Shingo Morita 森田 真吾

Personal information
- Full name: Shingo Morita
- Date of birth: December 9, 1978 (age 47)
- Place of birth: Kochi, Japan
- Height: 1.71 m (5 ft 7+1⁄2 in)
- Position: Defender

Youth career
- 1994–1996: Teikyo High School
- 1997–2000: Juntendo University

Senior career*
- Years: Team / Apps / (Gls)
- 2001–2002: Yokohama FC / 60 / (6)
- 2003: TDK
- 2004: Rad
- 2004–2005: Mito HollyHock / 35 / (2)
- 2006: Ventforet Kofu / 0 / (0)
- 2007–2011: Tonan Maebashi
- Total:  / 95 / (8)

= Shingo Morita =

Japanese footballer

Shingo Morita (森田 真吾, Morita Shingo) is a former Japanese football player.

==Playing career==
Morita was born in Kochi Prefecture on December 9, 1978. After graduating from Juntendo University, he joined newly was promoted to J2 League club, Yokohama FC in 2001. He became a regular player as left side back from first season.

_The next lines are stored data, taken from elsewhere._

/-- The counters of a function page (R382, R489). -/
def counterRows : List RegRow :=
  [(0x1900, 8, .hostErr, 1, 8), (0x1908, 8, .boardFault, 1, 8), (0x1910, 8, .kvFault, 1, 8), (0x1918, 8, .kvStat, 1, 8),
   (0x1920, 8, .ingestStat, 1, 8), (0x1928, 16, .collStat, 1, 12), (0x1938, 8, .collStrag, 1, 8), (0x1940, 8, .energyTenant, 1, 8)]

/-- The rest of a function page (R345, R356, R382): ring configuration, `FN_STATE`, MSI-X moderation. -/
def pageRows : List RegRow :=
  [(0x0_1000, 32, .ringCfg, 64, 32), (0x0_1800, 8, .fnState, 1, 8), (0x1_9000, 4, .msixMod, 2048, 4)]

end Sys2Proof.Machine
end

However he could not play at all in the match from summer 2002. In 2003, he moved to Regional Leagues club TDK.

After finished at TDK in 2003 season, Morita had also a short spell in Europe with Serbian club FK Rad, playing with them the second half of the 2003-04 First League of Serbia and Montenegro season.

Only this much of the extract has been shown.